→ **What is needed**
When you reach the line containing "-- ==== Sys2Proof/Machine/Slice.lean" in the entries below, begin reproducing lines exactly, and stop once the line containing "def dirBits (home" is done.

→ **Given entries**

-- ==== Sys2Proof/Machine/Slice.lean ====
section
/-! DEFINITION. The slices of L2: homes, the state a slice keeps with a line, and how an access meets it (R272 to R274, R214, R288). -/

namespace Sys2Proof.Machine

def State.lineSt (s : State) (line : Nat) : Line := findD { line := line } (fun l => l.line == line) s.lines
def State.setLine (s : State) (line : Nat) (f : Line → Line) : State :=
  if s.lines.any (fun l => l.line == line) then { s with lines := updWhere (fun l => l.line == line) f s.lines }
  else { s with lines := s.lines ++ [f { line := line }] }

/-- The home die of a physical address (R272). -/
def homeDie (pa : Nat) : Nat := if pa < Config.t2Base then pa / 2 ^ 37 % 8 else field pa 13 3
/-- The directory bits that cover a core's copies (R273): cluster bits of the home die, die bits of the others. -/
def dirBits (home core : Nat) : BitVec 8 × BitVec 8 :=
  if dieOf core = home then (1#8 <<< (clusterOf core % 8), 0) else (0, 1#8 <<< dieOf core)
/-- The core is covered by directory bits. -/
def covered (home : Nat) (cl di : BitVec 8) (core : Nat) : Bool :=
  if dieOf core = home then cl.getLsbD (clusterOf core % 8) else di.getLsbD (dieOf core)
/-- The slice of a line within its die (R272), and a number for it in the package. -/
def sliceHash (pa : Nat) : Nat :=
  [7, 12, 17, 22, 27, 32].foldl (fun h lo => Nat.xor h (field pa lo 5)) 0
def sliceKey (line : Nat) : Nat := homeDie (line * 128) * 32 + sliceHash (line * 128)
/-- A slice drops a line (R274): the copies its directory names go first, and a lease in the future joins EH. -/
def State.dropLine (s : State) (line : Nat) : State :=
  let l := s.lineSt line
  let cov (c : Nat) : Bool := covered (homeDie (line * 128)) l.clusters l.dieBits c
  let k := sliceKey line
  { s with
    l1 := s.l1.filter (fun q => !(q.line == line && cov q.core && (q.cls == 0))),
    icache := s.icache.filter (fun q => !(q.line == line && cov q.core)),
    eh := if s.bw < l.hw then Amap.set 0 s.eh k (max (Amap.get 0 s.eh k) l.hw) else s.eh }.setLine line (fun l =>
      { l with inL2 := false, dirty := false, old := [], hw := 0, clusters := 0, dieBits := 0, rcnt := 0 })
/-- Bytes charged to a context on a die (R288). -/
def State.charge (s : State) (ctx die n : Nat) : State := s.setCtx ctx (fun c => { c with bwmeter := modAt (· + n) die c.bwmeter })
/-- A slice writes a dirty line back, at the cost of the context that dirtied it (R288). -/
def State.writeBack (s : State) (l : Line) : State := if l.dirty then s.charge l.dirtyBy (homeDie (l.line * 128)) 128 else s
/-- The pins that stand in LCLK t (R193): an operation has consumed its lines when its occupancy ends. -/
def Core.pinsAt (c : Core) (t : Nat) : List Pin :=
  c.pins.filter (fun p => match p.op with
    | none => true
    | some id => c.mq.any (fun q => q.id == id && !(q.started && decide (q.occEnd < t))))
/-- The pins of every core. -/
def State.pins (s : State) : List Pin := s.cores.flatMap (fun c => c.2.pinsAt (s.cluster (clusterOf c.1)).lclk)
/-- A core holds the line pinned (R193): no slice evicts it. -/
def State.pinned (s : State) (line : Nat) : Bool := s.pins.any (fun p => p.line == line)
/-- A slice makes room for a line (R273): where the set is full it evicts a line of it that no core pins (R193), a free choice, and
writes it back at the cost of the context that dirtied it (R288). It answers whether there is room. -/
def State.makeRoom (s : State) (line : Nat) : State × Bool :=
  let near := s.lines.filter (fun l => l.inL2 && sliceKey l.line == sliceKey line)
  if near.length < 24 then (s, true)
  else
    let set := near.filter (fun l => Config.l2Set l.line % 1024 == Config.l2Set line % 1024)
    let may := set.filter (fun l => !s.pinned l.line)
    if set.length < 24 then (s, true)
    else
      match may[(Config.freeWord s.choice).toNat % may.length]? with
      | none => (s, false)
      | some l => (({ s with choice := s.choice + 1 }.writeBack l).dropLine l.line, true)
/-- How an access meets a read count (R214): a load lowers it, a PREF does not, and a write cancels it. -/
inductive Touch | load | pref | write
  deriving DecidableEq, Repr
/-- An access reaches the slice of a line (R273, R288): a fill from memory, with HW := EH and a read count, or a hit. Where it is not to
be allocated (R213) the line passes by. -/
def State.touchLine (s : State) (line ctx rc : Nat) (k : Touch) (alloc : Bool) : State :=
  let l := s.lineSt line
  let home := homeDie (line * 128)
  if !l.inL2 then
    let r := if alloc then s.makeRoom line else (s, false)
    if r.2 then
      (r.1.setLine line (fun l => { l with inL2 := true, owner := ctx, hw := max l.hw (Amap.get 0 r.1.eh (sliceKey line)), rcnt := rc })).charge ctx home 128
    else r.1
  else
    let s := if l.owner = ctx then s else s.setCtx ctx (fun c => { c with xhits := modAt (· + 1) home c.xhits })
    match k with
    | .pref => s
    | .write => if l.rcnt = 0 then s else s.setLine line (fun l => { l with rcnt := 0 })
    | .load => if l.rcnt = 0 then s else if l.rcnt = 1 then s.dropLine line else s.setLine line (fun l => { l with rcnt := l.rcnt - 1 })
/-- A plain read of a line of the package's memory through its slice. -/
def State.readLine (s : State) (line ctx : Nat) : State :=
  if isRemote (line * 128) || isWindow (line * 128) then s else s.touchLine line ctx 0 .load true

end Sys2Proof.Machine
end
---
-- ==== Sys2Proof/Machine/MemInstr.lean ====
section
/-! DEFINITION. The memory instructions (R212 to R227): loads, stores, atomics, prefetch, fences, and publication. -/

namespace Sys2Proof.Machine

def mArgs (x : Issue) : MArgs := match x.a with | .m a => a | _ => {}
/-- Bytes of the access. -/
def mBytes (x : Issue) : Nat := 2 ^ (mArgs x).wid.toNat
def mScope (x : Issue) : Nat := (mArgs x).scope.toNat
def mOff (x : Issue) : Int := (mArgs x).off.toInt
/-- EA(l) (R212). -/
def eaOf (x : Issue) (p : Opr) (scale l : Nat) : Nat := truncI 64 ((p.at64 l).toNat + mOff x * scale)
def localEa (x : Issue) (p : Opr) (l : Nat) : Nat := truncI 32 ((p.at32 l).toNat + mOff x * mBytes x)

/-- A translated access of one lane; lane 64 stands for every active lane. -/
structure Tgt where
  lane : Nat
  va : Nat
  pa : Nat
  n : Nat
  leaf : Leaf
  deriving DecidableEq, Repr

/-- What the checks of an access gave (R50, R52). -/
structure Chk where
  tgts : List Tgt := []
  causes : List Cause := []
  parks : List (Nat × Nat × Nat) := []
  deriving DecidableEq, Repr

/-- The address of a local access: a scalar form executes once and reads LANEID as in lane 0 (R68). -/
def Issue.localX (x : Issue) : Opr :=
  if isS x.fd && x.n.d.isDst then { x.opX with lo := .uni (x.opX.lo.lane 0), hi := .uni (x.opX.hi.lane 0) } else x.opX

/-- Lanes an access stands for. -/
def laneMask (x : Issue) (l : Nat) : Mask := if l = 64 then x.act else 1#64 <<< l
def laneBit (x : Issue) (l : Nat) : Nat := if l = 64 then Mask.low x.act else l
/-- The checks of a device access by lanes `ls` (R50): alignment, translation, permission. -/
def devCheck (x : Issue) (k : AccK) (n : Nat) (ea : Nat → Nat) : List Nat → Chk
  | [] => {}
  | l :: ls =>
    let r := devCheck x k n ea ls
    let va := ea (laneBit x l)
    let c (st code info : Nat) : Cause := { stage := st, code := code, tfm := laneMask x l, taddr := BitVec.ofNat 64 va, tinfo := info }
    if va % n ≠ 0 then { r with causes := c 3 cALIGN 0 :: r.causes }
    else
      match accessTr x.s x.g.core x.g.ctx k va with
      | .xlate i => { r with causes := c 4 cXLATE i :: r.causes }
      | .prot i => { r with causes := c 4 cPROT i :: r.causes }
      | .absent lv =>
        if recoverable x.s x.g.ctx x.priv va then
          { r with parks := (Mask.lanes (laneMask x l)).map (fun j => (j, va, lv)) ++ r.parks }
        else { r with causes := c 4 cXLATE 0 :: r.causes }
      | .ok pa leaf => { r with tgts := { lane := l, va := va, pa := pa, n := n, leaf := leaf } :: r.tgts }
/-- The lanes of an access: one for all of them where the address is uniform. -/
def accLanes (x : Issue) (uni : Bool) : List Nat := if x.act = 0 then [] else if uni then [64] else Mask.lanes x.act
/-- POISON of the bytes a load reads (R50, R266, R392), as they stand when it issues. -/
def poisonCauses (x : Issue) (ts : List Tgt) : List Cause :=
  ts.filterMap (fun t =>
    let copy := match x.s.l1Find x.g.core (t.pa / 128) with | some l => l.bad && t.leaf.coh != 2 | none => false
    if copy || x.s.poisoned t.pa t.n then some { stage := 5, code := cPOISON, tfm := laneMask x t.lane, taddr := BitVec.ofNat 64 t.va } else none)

→ **Solution for this problem**
-- ==== Sys2Proof/Machine/Slice.lean ====
section
/-! DEFINITION. The slices of L2: homes, the state a slice keeps with a line, and how an access meets it (R272 to R274, R214, R288). -/

namespace Sys2Proof.Machine

def State.lineSt (s : State) (line : Nat) : Line := findD { line := line } (fun l => l.line == line) s.lines
def State.setLine (s : State) (line : Nat) (f : Line → Line) : State :=
  if s.lines.any (fun l => l.line == line) then { s with lines := updWhere (fun l => l.line == line) f s.lines }
  else { s with lines := s.lines ++ [f { line := line }] }

/-- The home die of a physical address (R272). -/
def homeDie (pa : Nat) : Nat := if pa < Config.t2Base then pa / 2 ^ 37 % 8 else field pa 13 3
/-- The directory bits that cover a core's copies (R273): cluster bits of the home die, die bits of the others. -/
def dirBits (home core : Nat) : BitVec 8 × BitVec 8 :=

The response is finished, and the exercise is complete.